When each row of an electroluminescent display is illuminated, a portion of the energy supplied to the illuminated pixels is dissipated as current flows through the pixel phosphor layer to generate light, but a portion remains stored on the pixel once light emission has ceased. This residual energy remains on the pixel for the duration of the applied voltage pulse, and typically represents a significant fraction of the energy supplied to the pixel. As discussed in greater detail below, an object of an aspect of the present invention is to recover this residual energy for driving the rows and columns of the display.

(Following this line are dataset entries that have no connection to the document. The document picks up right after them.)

theorem refuseWaiters_fold (l : List EntryIx) (hl : l.Nodup) (s : State) :
    l.foldl refuseWaiters s =
      respondAll (l.flatMap fun e => heldWaiters s.entries[e]) (.error .unavailable)
        { s with entries := emptiedAt l s.entries } := by
  induction l generalizing s with
  | nil =>
    have h : emptiedAt [] s.entries = s.entries := ext_fin fun e => by rw [emptiedAt_entry, if_neg List.not_mem_nil]
    rw [h]
    rfl
  | cons e l ih =>
    obtain ⟨he, hl⟩ := List.nodup_cons.1 hl
    have hentries : (refuseWaiters s e).entries = s.entries.set e (withoutWaiters s.entries[e]) := by
      rw [refuseWaiters_eq, respondAll_eq]
    have hothers : (l.flatMap fun f => heldWaiters (refuseWaiters s e).entries[f]) =
        l.flatMap fun f => heldWaiters s.entries[f] := by
      refine List.flatMap_congr fun f hf => ?_
      have hne : f ≠ e := fun h => he (h ▸ hf)
      rw [show (refuseWaiters s e).entries[f] = s.entries[f] by
        rw [show (refuseWaiters s e).entries[f] = (s.entries.set e (withoutWaiters s.entries[e]))[f] from
          congrArg (fun v : Vector Entry Config.numEntries => v[f]) hentries, getElem_set_fin, if_neg hne]]
    rw [List.foldl_cons, ih hl, hothers, hentries, emptiedAt_cons he, refuseWaiters_eq, ← respondAll_setEntries]
    simp only [respondAll, List.flatMap_cons, List.foldl_append]

theorem refuseAllWaiters_eq (s : State) :
    refuseAllWaiters s =
      respondAll (s.entries.toList.flatMap heldWaiters) (.error .unavailable)
        { s with entries := s.entries.map withoutWaiters } := by
  have hentries : emptiedAt (List.finRange Config.numEntries) s.entries = s.entries.map withoutWaiters :=
    ext_fin fun e => by rw [emptiedAt_entry, if_pos (List.mem_finRange e), getElem_map_fin]
  rw [refuseAllWaiters, refuseWaiters_fold _ (List.nodup_finRange _), hentries, toList_eq_map_finRange,
      List.flatMap_map]

end Waiters

/-! ## The pass-through writes at their heads (R62) -/

section PassHeads

variable {s : State}

/-- R54: the pass-through write that waits at a queue's head. -/
def passing (q : Initiator) : Option Request := if q.head = .passThrough then q.queue.head? else none

/-- R62: what is sent where a waiting pass-through write is refused. -/
def passRefusal (i : InitIx) : Option Request → List UpMessage
  | some r => [.response (BitVec.ofNat 3 i.val) r.tag (.error .unavailable), .credit i]
  | none => []

/-- R62: a queue record once its waiting pass-through write has been refused. -/
def passRefused (q : Initiator) : Initiator :=
  match passing q with
  | some r =>
    { queue := q.queue.tail, head := .undecided, tags := q.tags &&& ~~~(1#16 <<< r.tag.toNat),
        credits := q.credits + 1 }
  | none => q

theorem refusePassHead_eq (s : State) (i : InitIx) :
    refusePassHead s i =
      { s with
        upstreamOut := s.upstreamOut ++ passRefusal i (passing s.initiators[i])
        initiators := s.initiators.set i (passRefused s.initiators[i]) } := by
  have hsame (q : Initiator) (hq : s.initiators[i] = q) : s.initiators.set i q = s.initiators := by
    rw [← hq]
    exact Vector.set_getElem_self ..
  unfold refusePassHead passRefused
  rcases hh : s.initiators[i].head with _ | c | _
  · rw [passing, hh, if_neg nofun, hsame _ rfl, passRefusal, List.append_nil]
  · rw [passing, hh, if_neg nofun, hsame _ rfl, passRefusal, List.append_nil]
  · rcases hq : s.initiators[i].queue with _ | ⟨r, rest⟩
    · rw [passing, hh, hq, if_pos rfl, List.head?_nil]
      dsimp only
      rw [hsame _ rfl, passRefusal, List.append_nil]
    · rw [passing, hh, hq, if_pos rfl]
      dsimp only [List.head?_cons, answerHead, popHead, respond, dropTag, sendUp, setInitiator]
      have hset : ((s.initiators.set i { s.initiators[i] with
          tags := s.initiators[i].tags &&& ~~~(1#16 <<< r.tag.toNat) })[i]) =
          { s.initiators[i] with tags := s.initiators[i].tags &&& ~~~(1#16 <<< r.tag.toNat) } := by
        rw [getElem_set_fin, if_pos rfl]
      rw [hset, Vector.set_set, List.append_assoc, hq]
      rfl

theorem refusePassHead_initiator (s : State) (i j : InitIx) :
    (refusePassHead s i).initiators[j] = if j = i then passRefused s.initiators[j] else s.initiators[j] := by
  have h : (refusePassHead s i).initiators = s.initiators.set i (passRefused s.initiators[i]) := by rw [refusePassHead_eq]
  rw [show (refusePassHead s i).initiators[j] = (s.initiators.set i (passRefused s.initiators[i]))[j] from
    congrArg (fun v : Vector Initiator Config.numInitiators => v[j]) h, getElem_set_fin]
  split
  · next hj => rw [hj]
  · rfl

theorem refusePassHead_fold (l : List InitIx) (hl : l.Nodup) (s : State) :
    l.foldl refusePassHead s =
        { s with
          upstreamOut := s.upstreamOut ++ l.flatMap fun i => passRefusal i (passing s.initiators[i])
          initiators := (l.foldl refusePassHead s).initiators } ∧
      ∀ j : InitIx, (l.foldl refusePassHead s).initiators[j] =
        if j ∈ l then passRefused s.initiators[j] else s.initiators[j] := by
  induction l generalizing s with
  | nil => exact ⟨by rw [List.flatMap_nil, List.append_nil]; rfl, fun j => (if_neg List.not_mem_nil).symm⟩
  | cons i l ih =>
    obtain ⟨hi, hl⟩ := List.nodup_cons.1 hl
    obtain ⟨hframe, hinit⟩ := ih hl (refusePassHead s i)
    have hothers : (l.flatMap fun j => passRefusal j (passing (refusePassHead s i).initiators[j])) =
        l.flatMap fun j => passRefusal j (passing s.initiators[j]) := by
      refine List.flatMap_congr fun j hj => ?_
      have hne : j ≠ i := fun h => hi (h ▸ hj)
      rw [refusePassHead_initiator, if_neg hne]
    rw [List.foldl_cons]
    refine ⟨?_, fun j => ?_⟩
    · rw [hothers] at hframe
      rw [hframe]
      rw [refusePassHead_eq]
      simp only [List.flatMap_cons, List.append_assoc]
    · rw [hinit, refusePassHead_initiator]
      by_cases hj : j = i
      · subst hj
        simp [hi]
      · simp [hj]

theorem refuseAllPassHeads_eq (s : State) :
    refuseAllPassHeads s =
        { s with
          upstreamOut := s.upstreamOut ++ (List.finRange 6).flatMap fun i => passRefusal i (passing s.initiators[i])
          initiators := (refuseAllPassHeads s).initiators } ∧
      ∀ j : InitIx, (refuseAllPassHeads s).initiators[j] = passRefused s.initiators[j] := by
  obtain ⟨hframe, hinit⟩ := refusePassHead_fold _ (List.nodup_finRange Config.numInitiators) s
  refine ⟨hframe, fun j => (hinit j).trans (if_pos (List.mem_finRange j))⟩

end PassHeads

/-! ## The entry (R149) -/

section Entry

variable {s : State}

/-- R149: the state in which the refusals begin. -/
def enteringUnavailable (s : State) : State := setPower { s.power with state := .unavailable, wakeTimer := none } s

theorem refuseAllReads_eq (s : State) :
    refuseAllReads s =
        { s with
          reads := []
          upstreamOut := s.upstreamOut ++ s.reads.map fun r =>
            .response (BitVec.ofNat 3 r.initiator.val) r.tag (.error .unavailable)
          initiators := (refuseAllReads s).initiators } ∧
      ∀ i : InitIx, (refuseAllReads s).initiators[i] =
          { s.initiators[i] with tags := (refuseAllReads s).initiators[i].tags } ∧
        ∀ n : UpTag, (refuseAllReads s).initiators[i].tags.getLsbD n.toNat =
          (s.initiators[i].tags.getLsbD n.toNat && !(s.reads.any fun r => r.initiator == i && r.tag == n)) :=
  ⟨(refuseRead_answering .unavailable).fold_eq s.reads { s with reads := [] },
    (refuseRead_answering .unavailable).fold_initiator s.reads { s with reads := [] }⟩

theorem refuseAllReads_drains (s : State) : (refuseAllReads s).drains = s.drains := by rw [(refuseAllReads_eq s).1]

theorem refuseAllDrains_eq (s : State) :
    refuseAllDrains s =
        { s with
          drains := []
          upstreamOut := s.upstreamOut ++ s.drains.map fun d =>
            .response (BitVec.ofNat 3 d.initiator.val) d.tag (.error .unavailable)
          initiators := (refuseAllDrains s).initiators } ∧
      ∀ i : InitIx, (refuseAllDrains s).initiators[i] =
          { s.initiators[i] with tags := (refuseAllDrains s).initiators[i].tags } ∧
        ∀ n : UpTag, (refuseAllDrains s).initiators[i].tags.getLsbD n.toNat =
          (s.initiators[i].tags.getLsbD n.toNat && !(s.drains.any fun d => d.initiator == i && d.tag == n)) :=
  ⟨refuseDrain_answering.fold_eq s.drains { s with drains := [] },
    refuseDrain_answering.fold_initiator s.drains { s with drains := [] }⟩

theorem heldWaiters_any (i : InitIx) (n : UpTag) (x : Entry) :
    ((heldWaiters x).any fun w => w.initiator == i && w.tag == n) =
      (x.state == .held && x.waiters.any fun w => w.initiator == i && w.tag == n) := by
  unfold heldWaiters
  by_cases h : x.state = .held
  · rw [if_pos h, beq_iff_eq.2 h, Bool.true_and]
  · rw [if_neg h, beq_eq_false_iff_ne.2 h]
    rfl

theorem refuseAllWaiters_frame (s : State) :
    refuseAllWaiters s =
        { s with
          entries := s.entries.map withoutWaiters
          upstreamOut := s.upstreamOut ++ answersTo (s.entries.toList.flatMap heldWaiters) (.error .unavailable)
          initiators := (refuseAllWaiters s).initiators } ∧
      ∀ i : InitIx, (refuseAllWaiters s).initiators[i] =
          { s.initiators[i] with tags := (refuseAllWaiters s).initiators[i].tags } ∧
        ∀ n : UpTag, (refuseAllWaiters s).initiators[i].tags.getLsbD n.toNat =
          (s.initiators[i].tags.getLsbD n.toNat &&
            !(s.entries.any fun x => x.state == .held && x.waiters.any fun w => w.initiator == i && w.tag == n)) := by
  refine ⟨?_, fun i => ?_⟩
  · conv_rhs => rw [refuseAllWaiters_eq]
    rw [refuseAllWaiters_eq, respondAll_eq]
  · have h := respondAll_initiator (s.entries.toList.flatMap heldWaiters) (.error .unavailable)
      { s with entries := s.entries.map withoutWaiters } i
    rw [← refuseAllWaiters_eq] at h
    simp only [List.any_flatMap, heldWaiters_any, Vector.any_toList] at h
    exact h

/-- The tags that the refusals take from initiator i's outstanding set before its head is reached. -/
def tagRefused (s : State) (i : InitIx) (n : UpTag) : Bool :=
  (s.entries.any fun x => x.state == .held && x.waiters.any fun w => w.initiator == i && w.tag == n) ||
    (s.reads.any fun r => r.initiator == i && r.tag == n) || (s.drains.any fun d => d.initiator == i && d.tag == n)

/-- R53, R82, R110: the state once the first three blocks have refused. -/
def refusedRecords (s : State) : State := refuseAllDrains (refuseAllReads (refuseAllWaiters s))

theorem refusedRecords_eq (s : State) :
    refusedRecords s =
        { s with
          entries := s.entries.map withoutWaiters
          reads := [], drains := []
          upstreamOut := s.upstreamOut ++ answersTo (s.entries.toList.flatMap heldWaiters) (.error .unavailable) ++
            (s.reads.map fun r => .response (BitVec.ofNat 3 r.initiator.val) r.tag (.error .unavailable)) ++
            (s.drains.map fun d => .response (BitVec.ofNat 3 d.initiator.val) d.tag (.error .unavailable))
          initiators := (refusedRecords s).initiators } ∧
      ∀ i : InitIx, (refusedRecords s).initiators[i] =
          { s.initiators[i] with tags := (refusedRecords s).initiators[i].tags } ∧
        ∀ n : UpTag, (refusedRecords s).initiators[i].tags.getLsbD n.toNat =
          (s.initiators[i].tags.getLsbD n.toNat && !tagRefused s i n) := by
  obtain ⟨hw, hwi⟩ := refuseAllWaiters_frame s
  obtain ⟨hr, hri⟩ := refuseAllReads_eq (refuseAllWaiters s)
  obtain ⟨hd, hdi⟩ := refuseAllDrains_eq (refuseAllReads (refuseAllWaiters s))
  have hreads : (refuseAllWaiters s).reads = s.reads := by rw [refuseAllWaiters_eq, respondAll_eq]
  have hdrains : (refuseAllReads (refuseAllWaiters s)).drains = s.drains := by
    rw [refuseAllReads_drains, refuseAllWaiters_eq, respondAll_eq]
  refine ⟨?_, fun i => ⟨?_, fun n => ?_⟩⟩
  · rw [hdrains] at hd
    rw [hreads] at hr
    unfold refusedRecords
    refine hd.trans ?_
    generalize (refuseAllDrains (refuseAllReads (refuseAllWaiters s))).initiators = u
    generalize (refuseAllReads (refuseAllWaiters s)).initiators = v at hr
    rw [hr]
    generalize (refuseAllWaiters s).initiators = w at hw
    rw [hw]
  · obtain ⟨hwr, -⟩ := hwi i
    obtain ⟨hrr, -⟩ := hri i
    obtain ⟨hdr, -⟩ := hdi i
    rw [hrr, hwr] at hdr
    exact hdr
  · rw [refusedRecords, (hdi i).2, (hri i).2, (hwi i).2, hreads, hdrains, tagRefused]
    simp only [Bool.not_or, Bool.and_assoc]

FIG. 3 is an equivalent circuit which models the electrical properties of the pixel. The circuit comprises two back-to-back Zener diodes with a series capacitor labelled Cd and a parallel capacitor labelled Cp. Physically, the phosphor and dielectric films (FIG. 2) are both insulators below the threshold voltage. This is represented in FIG. 3 by the situation where one Zener diode is not conducting so that the pixel capacitance is the capacitance of the series combination of the two capacitors Cd and Cp. Above the threshold voltage, the phosphor film becomes conductive, corresponding to the situation where both Zener diodes are conducting such that the pixel capacitance is equal to that of the series capacitor only. Thus, the pixel capacitance is dependent on whether the voltage is above or below the threshold voltage. Further, because all of the pixels on the display are coupled to one another through the rows and columns, all of the pixels on the panel may be at least partially charged when a single row is illuminated. The extent of the partial charging of the pixels on non-illuminated rows is highly dependent on the variability of the simultaneous column voltages. In the case where all column voltages are the same, no partial charging of the pixels on non-illuminated rows occurs. In the case where about half of the columns have little or no applied voltage and the remaining half have close to the maximum voltage, the partial charging is most severe. The latter situation arises frequently in presentation of video images. The energy associated with this partial charging is typically much greater than the energy stored in the illuminated row, especially if there are a large number of rows, as in a high-resolution panel. All of the energy stored in non-illuminated rows is potentially recoverable, and may amount to more than 90% of the energy stored in the pixels, particularly for panels with a large number of rows.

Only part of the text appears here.